Calculate the Population Stability Index
psi.Rd
psi()
computes the population stability index based on the
score range bin assigned to each observation in the development and
monitoring samples
Arguments
- x
Factor vector representing the score range bin assigned to each observation in the development sample
- y
Factor vector representing the score range bin assigned to each observation in the monitoring sample
Details
The population stability index compares the sample distributions between the development data and the monitoring data across score ranges. It helps answer the question, “Does our recent applicant pool continue to look like the applicant pool that the model was trained on?”

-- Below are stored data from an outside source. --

/-! ### cbcAdvance: a block of a CBC session (41_cbc.md R173 to R175) -/

@[simp] theorem State.cbcAdvance_cmd (o c : Block) (s : State) :
    (s.cbcAdvance o c).cmd = s.cmd := rfl
@[simp] theorem State.cbcAdvance_pend (o c : Block) (s : State) :
    (s.cbcAdvance o c).pend = s.pend := rfl
@[simp] theorem State.cbcAdvance_done (o c : Block) (s : State) :
    (s.cbcAdvance o c).done = s.done := rfl
@[simp] theorem State.cbcAdvance_err (o c : Block) (s : State) :
    (s.cbcAdvance o c).err = s.err := rfl
@[simp] theorem State.cbcAdvance_wdrop (o c : Block) (s : State) :
    (s.cbcAdvance o c).wdrop = s.wdrop := rfl
@[simp] theorem State.cbcAdvance_cbcAct (o c : Block) (s : State) :
    (s.cbcAdvance o c).cbcAct = (if s.blkcnt - 1 = 0 then false else s.cbcAct) := rfl
@[simp] theorem State.cbcAdvance_cbcDir (o c : Block) (s : State) :
    (s.cbcAdvance o c).cbcDir = (if s.blkcnt - 1 = 0 then .encrypt else s.cbcDir) := rfl
@[simp] theorem State.cbcAdvance_cmacAct (o c : Block) (s : State) :
    (s.cbcAdvance o c).cmacAct = s.cmacAct := rfl
@[simp] theorem State.cbcAdvance_skv (o c : Block) (s : State) :
    (s.cbcAdvance o c).skv = s.skv := rfl
@[simp] theorem State.cbcAdvance_tagv (o c : Block) (s : State) :
    (s.cbcAdvance o c).tagv = false := rfl
@[simp] theorem State.cbcAdvance_errcode (o c : Block) (s : State) :
    (s.cbcAdvance o c).errcode = s.errcode := rfl
@[simp] theorem State.cbcAdvance_irqen (o c : Block) (s : State) :
    (s.cbcAdvance o c).irqen = s.irqen := rfl
@[simp] theorem State.cbcAdvance_aklen (o c : Block) (s : State) :
    (s.cbcAdvance o c).aklen = s.aklen := rfl
@[simp] theorem State.cbcAdvance_xkv (o c : Block) (s : State) :
    (s.cbcAdvance o c).xkv = s.xkv := rfl
@[simp] theorem State.cbcAdvance_len (o c : Block) (s : State) :
    (s.cbcAdvance o c).len = s.len := rfl
@[simp] theorem State.cbcAdvance_outlen (o c : Block) (s : State) :
    (s.cbcAdvance o c).outlen = s.outlen := rfl
@[simp] theorem State.cbcAdvance_blkcnt (o c : Block) (s : State) :
    (s.cbcAdvance o c).blkcnt = s.blkcnt - 1 := rfl
@[simp] theorem State.cbcAdvance_akey (o c : Block) (s : State) :
    (s.cbcAdvance o c).akey = s.akey := rfl
@[simp] theorem State.cbcAdvance_xkey (o c : Block) (s : State) :
    (s.cbcAdvance o c).xkey = s.xkey := rfl
@[simp] theorem State.cbcAdvance_din (o c : Block) (s : State) :
    (s.cbcAdvance o c).din = s.din := rfl
@[simp] theorem State.cbcAdvance_dout (o c : Block) (s : State) :
    (s.cbcAdvance o c).dout = fileOfBlock o := rfl
@[simp] theorem State.cbcAdvance_k1r (o c : Block) (s : State) :
    (s.cbcAdvance o c).k1r = s.k1r := rfl
@[simp] theorem State.cbcAdvance_k2r (o c : Block) (s : State) :
    (s.cbcAdvance o c).k2r = s.k2r := rfl
@[simp] theorem State.cbcAdvance_mact (o c : Block) (s : State) :
    (s.cbcAdvance o c).mact = s.mact := rfl
@[simp] theorem State.cbcAdvance_dbuf (o c : Block) (s : State) :
    (s.cbcAdvance o c).dbuf = s.dbuf := rfl
@[simp] theorem State.cbcAdvance_cv (o c : Block) (s : State) : (s.cbcAdvance o c).cv = c := rfl
@[simp] theorem State.cbcAdvance_cmacCmpl (o c : Block) (s : State) :
    (s.cbcAdvance o c).cmacCmpl = s.cmacCmpl := rfl
@[simp] theorem State.cbcAdvance_cmacR (o c : Block) (s : State) :
    (s.cbcAdvance o c).cmacR = s.cmacR := rfl
@[simp] theorem State.cbcAdvance_rstN (o c : Block) (s : State) :
    (s.cbcAdvance o c).rstN = s.rstN := rfl
@[simp] theorem State.cbcAdvance_rdata (o c : Block) (s : State) :
    (s.cbcAdvance o c).rdata = s.rdata := rfl
@[simp] theorem State.cbcAdvance_events (o c : Block) (s : State) :
    (s.cbcAdvance o c).events = s.events := rfl
@[simp] theorem State.cbcAdvance_draws (o c : Block) (s : State) :
    (s.cbcAdvance o c).draws = s.draws := rfl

The PSI is derived via the formula
$$\sum(P(Y = b) - P(X = b)) * ln\Big(\frac {P(Y = b)}{P(X = b)}\Big)$$
for each score range bin \(b\), where \(X\) is the development sample and \(Y\) is the monitoring sample.
The population stability index can be interpreted as follows:
PSI Value | Interpretation |
< 0.10 | No significant shift in population |
[0.10, 0.25) | Minor shift in population |
> 0.25 | Significant shift in population |
References
Siddiqi, Naeem (2017). Intelligent Credit Scoring: Building and Implementing Better Credit Risk Scorecards. 2nd ed., Wiley., pp. 369.
Examples
set.seed(123)
score_ranges <- c("[188,215]", "(215,221]", "(221,227]", "(227,237]")
# Simulate development data
development <- sample(
x = score_ranges,
size = 1000,
replace = TRUE,
prob = c(0.25, 0.25, 0.25, 0.25)
) |>
factor(
levels = score_ranges,
ordered = TRUE
)
# Simulate monitoring data
monitoring <- sample(
x = score_ranges,
size = 200,
replace = TRUE,
prob = c(0.10, 0.20, 0.30, 0.40)
) |>
factor(
levels = score_ranges,
ordered = TRUE
)
# Compute the population stability index
psi(
x = development,
y = monitoring
)
#> [1] 0.3404592